▸ **GIVEN RECORDS**

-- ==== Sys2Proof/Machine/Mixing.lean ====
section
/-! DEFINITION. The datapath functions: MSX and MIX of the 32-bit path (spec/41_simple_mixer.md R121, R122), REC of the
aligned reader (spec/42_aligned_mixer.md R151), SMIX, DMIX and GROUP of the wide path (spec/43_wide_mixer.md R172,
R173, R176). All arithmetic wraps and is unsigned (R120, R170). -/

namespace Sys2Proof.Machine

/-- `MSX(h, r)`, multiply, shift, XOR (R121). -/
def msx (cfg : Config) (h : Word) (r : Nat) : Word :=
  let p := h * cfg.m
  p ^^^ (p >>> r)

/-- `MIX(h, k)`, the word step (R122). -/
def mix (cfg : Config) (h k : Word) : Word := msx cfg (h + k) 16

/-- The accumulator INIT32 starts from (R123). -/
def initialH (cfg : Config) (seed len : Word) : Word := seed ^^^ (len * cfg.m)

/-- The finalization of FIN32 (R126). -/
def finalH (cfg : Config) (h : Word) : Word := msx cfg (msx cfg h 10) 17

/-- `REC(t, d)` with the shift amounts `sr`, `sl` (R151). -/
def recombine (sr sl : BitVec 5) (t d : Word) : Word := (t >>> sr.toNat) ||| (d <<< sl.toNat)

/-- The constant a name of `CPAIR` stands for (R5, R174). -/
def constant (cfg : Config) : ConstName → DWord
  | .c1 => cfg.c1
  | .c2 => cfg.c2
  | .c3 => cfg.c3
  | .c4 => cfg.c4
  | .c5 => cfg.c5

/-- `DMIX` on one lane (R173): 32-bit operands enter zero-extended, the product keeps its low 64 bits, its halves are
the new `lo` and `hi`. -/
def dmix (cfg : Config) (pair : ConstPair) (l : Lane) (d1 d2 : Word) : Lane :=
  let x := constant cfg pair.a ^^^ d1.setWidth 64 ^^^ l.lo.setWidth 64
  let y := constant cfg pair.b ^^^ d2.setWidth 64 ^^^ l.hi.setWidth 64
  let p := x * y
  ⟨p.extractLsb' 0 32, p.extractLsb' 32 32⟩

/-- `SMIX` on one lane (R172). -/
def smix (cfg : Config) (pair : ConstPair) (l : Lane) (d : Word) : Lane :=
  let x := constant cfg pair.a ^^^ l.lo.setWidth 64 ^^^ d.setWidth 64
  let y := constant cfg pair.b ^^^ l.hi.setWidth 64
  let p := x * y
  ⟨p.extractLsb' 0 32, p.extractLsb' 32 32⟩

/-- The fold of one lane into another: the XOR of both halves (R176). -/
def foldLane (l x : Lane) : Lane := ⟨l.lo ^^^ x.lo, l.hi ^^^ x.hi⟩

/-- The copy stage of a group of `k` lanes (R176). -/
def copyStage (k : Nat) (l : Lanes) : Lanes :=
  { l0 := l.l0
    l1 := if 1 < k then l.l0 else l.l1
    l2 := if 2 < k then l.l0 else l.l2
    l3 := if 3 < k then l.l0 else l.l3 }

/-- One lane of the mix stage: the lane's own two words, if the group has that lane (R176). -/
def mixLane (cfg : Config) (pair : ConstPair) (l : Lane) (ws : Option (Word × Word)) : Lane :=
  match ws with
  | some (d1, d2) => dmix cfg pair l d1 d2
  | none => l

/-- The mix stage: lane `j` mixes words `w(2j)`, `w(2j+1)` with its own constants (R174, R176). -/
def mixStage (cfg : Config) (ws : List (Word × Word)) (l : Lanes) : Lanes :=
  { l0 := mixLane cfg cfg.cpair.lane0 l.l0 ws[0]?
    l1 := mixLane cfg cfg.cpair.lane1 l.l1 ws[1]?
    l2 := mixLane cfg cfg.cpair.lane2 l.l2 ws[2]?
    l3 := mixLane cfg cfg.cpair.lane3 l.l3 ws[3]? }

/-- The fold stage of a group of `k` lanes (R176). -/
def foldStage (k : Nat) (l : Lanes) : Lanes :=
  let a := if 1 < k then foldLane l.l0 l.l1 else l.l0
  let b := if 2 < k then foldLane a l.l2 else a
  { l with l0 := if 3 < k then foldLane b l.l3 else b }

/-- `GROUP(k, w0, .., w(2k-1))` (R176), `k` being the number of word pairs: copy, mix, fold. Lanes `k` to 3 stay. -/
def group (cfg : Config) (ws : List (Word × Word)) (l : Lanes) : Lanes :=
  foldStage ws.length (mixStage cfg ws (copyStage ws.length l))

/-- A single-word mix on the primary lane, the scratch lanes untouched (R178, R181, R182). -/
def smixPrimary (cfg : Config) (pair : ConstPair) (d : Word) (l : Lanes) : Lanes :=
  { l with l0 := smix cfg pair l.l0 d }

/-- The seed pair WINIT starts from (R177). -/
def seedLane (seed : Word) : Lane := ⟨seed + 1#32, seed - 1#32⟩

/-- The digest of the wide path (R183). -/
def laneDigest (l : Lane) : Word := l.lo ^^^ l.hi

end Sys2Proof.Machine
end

--

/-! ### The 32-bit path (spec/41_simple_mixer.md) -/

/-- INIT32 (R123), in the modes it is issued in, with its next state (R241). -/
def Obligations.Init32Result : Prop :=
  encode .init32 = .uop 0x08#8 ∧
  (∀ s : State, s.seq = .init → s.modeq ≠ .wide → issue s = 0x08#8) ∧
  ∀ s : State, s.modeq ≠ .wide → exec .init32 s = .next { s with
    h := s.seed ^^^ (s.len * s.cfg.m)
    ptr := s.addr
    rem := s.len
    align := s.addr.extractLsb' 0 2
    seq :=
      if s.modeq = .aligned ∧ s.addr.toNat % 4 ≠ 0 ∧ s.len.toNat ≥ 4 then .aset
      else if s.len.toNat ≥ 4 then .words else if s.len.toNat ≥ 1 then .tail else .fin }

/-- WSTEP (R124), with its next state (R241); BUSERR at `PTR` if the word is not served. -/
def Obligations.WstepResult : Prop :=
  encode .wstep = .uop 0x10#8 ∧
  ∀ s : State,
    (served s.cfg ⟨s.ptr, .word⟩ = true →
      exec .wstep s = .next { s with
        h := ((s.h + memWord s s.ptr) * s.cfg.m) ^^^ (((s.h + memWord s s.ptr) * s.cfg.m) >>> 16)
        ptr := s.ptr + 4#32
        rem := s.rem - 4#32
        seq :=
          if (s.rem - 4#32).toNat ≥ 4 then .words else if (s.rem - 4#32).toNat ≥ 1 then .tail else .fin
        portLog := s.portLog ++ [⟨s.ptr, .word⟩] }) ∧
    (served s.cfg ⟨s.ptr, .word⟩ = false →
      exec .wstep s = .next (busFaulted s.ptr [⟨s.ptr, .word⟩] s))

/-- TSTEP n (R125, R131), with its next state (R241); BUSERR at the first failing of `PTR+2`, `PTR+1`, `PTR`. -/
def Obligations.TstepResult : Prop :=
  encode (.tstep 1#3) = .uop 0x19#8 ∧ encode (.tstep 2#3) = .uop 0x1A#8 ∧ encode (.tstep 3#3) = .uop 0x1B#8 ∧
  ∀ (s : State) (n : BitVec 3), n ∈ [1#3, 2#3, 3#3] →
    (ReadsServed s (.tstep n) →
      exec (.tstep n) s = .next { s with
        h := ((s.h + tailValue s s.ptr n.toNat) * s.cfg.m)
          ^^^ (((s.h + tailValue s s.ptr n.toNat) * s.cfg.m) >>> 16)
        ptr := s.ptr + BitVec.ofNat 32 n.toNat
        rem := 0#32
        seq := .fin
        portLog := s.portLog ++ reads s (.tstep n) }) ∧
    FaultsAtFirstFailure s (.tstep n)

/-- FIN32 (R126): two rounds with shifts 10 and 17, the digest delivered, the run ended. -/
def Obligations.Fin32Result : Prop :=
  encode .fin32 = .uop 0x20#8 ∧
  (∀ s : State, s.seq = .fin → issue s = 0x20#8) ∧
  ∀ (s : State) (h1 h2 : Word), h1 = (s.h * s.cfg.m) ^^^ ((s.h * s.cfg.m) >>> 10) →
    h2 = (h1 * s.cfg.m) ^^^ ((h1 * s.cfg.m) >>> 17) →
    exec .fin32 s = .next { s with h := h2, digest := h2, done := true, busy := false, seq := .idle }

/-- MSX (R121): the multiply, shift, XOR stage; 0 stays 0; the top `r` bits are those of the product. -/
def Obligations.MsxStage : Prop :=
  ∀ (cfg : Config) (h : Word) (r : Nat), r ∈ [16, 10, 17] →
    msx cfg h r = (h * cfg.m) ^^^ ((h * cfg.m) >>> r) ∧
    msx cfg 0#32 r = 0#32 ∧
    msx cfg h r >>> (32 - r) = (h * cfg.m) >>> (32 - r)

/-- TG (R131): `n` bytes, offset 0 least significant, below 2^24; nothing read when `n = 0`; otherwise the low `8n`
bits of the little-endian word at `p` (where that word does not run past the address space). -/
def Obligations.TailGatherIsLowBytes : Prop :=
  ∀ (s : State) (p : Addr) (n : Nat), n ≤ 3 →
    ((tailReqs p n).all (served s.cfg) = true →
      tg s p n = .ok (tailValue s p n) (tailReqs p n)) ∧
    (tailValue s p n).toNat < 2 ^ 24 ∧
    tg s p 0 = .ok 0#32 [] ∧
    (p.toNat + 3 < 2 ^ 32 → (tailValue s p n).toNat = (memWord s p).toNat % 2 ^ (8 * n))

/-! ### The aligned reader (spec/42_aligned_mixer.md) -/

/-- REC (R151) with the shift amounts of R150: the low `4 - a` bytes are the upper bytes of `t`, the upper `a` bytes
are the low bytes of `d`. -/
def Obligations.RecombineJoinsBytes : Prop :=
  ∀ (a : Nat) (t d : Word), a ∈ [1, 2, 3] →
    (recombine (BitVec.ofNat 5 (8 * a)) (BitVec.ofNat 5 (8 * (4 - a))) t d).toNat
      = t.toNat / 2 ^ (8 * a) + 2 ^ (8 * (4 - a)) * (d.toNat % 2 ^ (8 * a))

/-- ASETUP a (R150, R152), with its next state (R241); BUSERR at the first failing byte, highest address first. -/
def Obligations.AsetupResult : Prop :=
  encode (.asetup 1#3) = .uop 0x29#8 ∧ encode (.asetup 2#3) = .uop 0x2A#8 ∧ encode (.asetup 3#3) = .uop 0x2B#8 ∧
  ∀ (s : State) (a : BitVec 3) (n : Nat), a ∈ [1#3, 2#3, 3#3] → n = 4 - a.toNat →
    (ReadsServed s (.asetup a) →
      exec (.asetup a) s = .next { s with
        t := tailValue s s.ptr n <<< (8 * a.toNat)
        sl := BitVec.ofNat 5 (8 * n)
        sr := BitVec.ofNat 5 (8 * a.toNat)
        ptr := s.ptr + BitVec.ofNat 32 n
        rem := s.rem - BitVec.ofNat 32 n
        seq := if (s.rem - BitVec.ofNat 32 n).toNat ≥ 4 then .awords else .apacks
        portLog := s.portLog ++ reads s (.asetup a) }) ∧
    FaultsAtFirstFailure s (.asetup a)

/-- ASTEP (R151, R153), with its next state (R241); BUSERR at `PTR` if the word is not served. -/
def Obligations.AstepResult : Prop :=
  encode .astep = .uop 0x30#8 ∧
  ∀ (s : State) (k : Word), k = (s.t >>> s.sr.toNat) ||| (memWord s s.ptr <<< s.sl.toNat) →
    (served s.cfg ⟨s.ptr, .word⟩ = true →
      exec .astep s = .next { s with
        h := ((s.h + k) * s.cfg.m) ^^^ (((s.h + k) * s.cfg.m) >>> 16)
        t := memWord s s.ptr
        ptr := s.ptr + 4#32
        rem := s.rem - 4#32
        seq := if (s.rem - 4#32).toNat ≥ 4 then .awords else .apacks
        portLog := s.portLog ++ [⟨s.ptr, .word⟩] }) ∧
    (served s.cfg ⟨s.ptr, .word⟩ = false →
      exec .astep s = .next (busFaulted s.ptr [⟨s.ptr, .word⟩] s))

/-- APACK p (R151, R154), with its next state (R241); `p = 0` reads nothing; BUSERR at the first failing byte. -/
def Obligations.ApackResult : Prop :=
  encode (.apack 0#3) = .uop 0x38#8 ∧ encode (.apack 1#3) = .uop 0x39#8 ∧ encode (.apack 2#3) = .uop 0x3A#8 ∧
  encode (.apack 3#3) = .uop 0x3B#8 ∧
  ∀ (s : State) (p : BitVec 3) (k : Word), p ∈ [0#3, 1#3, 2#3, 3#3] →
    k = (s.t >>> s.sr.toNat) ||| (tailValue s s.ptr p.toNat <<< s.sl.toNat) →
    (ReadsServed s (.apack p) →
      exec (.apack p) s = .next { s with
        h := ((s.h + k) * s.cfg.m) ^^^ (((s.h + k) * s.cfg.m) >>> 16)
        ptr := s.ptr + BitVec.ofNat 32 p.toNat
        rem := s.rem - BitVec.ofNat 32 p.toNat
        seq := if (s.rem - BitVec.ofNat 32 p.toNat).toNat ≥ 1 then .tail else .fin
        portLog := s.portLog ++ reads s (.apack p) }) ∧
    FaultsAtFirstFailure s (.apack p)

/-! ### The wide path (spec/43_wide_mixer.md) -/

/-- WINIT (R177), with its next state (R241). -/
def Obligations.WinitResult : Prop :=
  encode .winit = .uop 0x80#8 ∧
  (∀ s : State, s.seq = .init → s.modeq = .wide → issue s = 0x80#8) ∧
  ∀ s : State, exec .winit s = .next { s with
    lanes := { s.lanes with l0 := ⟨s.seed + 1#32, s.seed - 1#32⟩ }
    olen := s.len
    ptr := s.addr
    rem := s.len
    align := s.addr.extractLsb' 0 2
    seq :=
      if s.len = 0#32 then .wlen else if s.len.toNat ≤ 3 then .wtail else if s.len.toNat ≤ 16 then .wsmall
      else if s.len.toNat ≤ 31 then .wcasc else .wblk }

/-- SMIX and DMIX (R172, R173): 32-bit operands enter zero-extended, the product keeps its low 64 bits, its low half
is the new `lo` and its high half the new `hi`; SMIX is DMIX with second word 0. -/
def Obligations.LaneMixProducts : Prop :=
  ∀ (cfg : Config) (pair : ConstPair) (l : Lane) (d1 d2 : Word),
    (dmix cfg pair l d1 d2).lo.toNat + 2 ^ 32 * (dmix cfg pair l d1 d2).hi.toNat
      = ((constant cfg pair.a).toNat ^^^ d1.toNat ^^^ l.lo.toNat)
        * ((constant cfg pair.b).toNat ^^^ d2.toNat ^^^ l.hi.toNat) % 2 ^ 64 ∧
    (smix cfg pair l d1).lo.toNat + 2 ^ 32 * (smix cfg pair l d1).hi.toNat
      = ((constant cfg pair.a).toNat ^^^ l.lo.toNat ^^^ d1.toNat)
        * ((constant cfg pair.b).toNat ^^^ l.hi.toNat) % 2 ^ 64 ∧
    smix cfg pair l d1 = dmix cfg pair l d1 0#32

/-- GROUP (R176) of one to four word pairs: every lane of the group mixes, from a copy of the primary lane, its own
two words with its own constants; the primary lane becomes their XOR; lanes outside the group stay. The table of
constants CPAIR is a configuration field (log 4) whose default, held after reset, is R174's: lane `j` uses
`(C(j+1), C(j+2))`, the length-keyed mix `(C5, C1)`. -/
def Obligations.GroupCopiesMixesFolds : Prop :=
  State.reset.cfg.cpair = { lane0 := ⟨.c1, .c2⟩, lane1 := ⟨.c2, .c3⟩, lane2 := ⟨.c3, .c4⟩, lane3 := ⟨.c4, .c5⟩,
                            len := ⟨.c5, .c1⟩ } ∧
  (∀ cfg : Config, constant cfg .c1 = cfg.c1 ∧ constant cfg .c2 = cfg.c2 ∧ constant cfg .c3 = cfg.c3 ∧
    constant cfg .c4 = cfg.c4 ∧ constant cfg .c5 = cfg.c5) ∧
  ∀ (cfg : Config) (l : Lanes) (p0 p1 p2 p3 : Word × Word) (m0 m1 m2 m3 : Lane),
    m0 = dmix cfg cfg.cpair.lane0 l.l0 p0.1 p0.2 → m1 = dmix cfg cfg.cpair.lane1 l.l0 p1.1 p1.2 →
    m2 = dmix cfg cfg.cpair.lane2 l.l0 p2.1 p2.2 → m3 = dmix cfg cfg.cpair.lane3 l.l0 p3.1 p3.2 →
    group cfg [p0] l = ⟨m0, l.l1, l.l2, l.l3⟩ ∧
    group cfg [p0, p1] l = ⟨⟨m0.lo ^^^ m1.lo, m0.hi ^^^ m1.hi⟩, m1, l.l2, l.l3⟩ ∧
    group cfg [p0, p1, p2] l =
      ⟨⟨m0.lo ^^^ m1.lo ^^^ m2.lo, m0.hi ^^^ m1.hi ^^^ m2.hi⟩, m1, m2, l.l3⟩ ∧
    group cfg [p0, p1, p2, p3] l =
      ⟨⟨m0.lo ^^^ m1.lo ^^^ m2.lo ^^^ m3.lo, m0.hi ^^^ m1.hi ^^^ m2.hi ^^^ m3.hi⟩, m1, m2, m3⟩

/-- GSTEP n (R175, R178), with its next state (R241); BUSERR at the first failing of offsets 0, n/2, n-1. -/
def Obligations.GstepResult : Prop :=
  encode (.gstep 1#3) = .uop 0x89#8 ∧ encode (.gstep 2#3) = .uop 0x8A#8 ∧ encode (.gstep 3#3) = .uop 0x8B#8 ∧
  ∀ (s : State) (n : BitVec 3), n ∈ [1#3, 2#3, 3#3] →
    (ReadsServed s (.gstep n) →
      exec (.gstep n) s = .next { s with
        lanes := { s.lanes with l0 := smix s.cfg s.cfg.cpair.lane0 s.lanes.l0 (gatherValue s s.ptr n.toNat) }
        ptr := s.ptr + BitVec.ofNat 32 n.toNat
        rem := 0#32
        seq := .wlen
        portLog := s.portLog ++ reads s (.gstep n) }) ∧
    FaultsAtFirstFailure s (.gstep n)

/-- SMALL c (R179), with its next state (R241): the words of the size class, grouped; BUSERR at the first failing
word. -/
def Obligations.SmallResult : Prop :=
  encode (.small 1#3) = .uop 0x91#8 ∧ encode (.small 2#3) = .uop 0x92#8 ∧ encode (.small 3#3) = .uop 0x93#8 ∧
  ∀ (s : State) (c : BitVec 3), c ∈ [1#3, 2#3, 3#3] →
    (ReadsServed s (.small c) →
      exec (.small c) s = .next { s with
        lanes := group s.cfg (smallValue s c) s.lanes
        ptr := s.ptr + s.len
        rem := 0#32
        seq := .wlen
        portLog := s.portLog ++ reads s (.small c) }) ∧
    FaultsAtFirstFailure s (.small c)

==

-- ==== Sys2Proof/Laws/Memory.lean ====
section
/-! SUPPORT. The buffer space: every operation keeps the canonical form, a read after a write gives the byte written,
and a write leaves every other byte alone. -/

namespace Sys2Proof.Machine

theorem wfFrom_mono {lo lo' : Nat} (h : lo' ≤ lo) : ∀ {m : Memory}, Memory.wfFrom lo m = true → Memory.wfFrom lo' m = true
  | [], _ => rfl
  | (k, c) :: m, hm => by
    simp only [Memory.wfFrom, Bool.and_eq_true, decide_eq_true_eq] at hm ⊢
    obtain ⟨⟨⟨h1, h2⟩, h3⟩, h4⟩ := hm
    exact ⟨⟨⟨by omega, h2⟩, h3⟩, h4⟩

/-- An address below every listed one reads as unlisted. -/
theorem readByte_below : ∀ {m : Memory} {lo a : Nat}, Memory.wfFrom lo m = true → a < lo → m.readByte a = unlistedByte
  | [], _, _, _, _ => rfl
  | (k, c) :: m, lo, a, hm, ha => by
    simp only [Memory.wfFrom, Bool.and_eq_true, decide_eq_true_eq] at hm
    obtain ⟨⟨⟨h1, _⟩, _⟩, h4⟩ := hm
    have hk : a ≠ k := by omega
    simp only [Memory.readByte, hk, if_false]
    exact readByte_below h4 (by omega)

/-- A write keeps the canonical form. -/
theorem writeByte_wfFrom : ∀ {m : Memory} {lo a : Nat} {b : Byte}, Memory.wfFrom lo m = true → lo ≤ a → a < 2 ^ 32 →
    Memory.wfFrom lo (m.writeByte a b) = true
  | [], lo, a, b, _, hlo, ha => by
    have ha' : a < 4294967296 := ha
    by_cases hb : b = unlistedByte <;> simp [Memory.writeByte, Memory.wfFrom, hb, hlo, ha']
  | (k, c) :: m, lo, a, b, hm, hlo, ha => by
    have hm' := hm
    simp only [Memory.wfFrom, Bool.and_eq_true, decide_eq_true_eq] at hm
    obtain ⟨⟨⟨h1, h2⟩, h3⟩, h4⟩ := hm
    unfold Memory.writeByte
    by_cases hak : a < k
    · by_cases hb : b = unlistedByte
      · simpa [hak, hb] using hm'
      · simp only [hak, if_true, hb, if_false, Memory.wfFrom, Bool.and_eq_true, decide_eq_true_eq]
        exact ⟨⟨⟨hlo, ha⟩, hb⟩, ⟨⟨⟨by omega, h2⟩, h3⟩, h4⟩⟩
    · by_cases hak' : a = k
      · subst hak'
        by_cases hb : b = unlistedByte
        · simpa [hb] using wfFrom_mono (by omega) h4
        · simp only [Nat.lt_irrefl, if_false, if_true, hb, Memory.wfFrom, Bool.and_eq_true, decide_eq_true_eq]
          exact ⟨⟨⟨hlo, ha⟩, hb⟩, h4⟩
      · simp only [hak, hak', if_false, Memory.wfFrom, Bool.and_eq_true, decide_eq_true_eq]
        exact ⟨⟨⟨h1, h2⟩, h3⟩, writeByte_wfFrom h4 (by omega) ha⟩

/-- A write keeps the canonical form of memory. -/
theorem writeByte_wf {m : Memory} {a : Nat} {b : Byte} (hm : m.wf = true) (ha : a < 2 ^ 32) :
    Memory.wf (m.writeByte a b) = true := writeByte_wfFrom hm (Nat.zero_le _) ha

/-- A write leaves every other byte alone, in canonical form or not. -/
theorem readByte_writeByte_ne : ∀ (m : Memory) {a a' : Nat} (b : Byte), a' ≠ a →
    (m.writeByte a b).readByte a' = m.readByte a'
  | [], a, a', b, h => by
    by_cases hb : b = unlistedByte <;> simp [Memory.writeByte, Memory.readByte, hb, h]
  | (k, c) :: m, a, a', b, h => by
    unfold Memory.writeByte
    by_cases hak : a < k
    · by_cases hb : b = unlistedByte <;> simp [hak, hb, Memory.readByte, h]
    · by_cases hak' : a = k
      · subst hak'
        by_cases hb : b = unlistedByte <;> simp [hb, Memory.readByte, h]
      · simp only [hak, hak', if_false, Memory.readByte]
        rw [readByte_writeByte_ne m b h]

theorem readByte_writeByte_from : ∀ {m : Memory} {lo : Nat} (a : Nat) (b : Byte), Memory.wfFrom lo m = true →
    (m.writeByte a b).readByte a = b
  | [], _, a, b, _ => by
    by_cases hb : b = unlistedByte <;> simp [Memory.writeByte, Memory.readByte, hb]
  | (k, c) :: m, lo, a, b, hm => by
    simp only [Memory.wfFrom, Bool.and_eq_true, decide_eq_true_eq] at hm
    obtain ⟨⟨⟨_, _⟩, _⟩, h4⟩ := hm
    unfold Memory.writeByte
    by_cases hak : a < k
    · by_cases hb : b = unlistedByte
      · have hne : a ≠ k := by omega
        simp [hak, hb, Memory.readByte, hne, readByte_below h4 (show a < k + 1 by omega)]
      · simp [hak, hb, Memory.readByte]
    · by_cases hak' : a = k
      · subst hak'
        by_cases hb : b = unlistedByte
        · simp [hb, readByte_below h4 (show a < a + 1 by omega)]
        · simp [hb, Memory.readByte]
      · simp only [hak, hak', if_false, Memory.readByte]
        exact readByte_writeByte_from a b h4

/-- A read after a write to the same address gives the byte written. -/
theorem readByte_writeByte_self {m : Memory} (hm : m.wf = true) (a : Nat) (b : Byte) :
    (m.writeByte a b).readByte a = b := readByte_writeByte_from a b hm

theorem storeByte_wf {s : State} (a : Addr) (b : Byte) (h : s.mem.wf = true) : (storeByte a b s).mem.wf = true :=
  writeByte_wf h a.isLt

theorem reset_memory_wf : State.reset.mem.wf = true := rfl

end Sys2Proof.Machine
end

▸ **WHAT YOU HAVE TO DO**
Reproduce, exactly as they stand in the data above, the lines from the one that holds "State, exec .winit" to the one that holds "(smix cfg pair l d1).lo.toNat", inclusive.

▸ **RESPONSE TO THIS TASK**
  ∀ s : State, exec .winit s = .next { s with
    lanes := { s.lanes with l0 := ⟨s.seed + 1#32, s.seed - 1#32⟩ }
    olen := s.len
    ptr := s.addr
    rem := s.len
    align := s.addr.extractLsb' 0 2
    seq :=
      if s.len = 0#32 then .wlen else if s.len.toNat ≤ 3 then .wtail else if s.len.toNat ≤ 16 then .wsmall
      else if s.len.toNat ≤ 31 then .wcasc else .wblk }

/-- SMIX and DMIX (R172, R173): 32-bit operands enter zero-extended, the product keeps its low 64 bits, its low half
is the new `lo` and its high half the new `hi`; SMIX is DMIX with second word 0. -/
def Obligations.LaneMixProducts : Prop :=
  ∀ (cfg : Config) (pair : ConstPair) (l : Lane) (d1 d2 : Word),
    (dmix cfg pair l d1 d2).lo.toNat + 2 ^ 32 * (dmix cfg pair l d1 d2).hi.toNat
      = ((constant cfg pair.a).toNat ^^^ d1.toNat ^^^ l.lo.toNat)
        * ((constant cfg pair.b).toNat ^^^ d2.toNat ^^^ l.hi.toNat) % 2 ^ 64 ∧
    (smix cfg pair l d1).lo.toNat + 2 ^ 32 * (smix cfg pair l d1).hi.toNat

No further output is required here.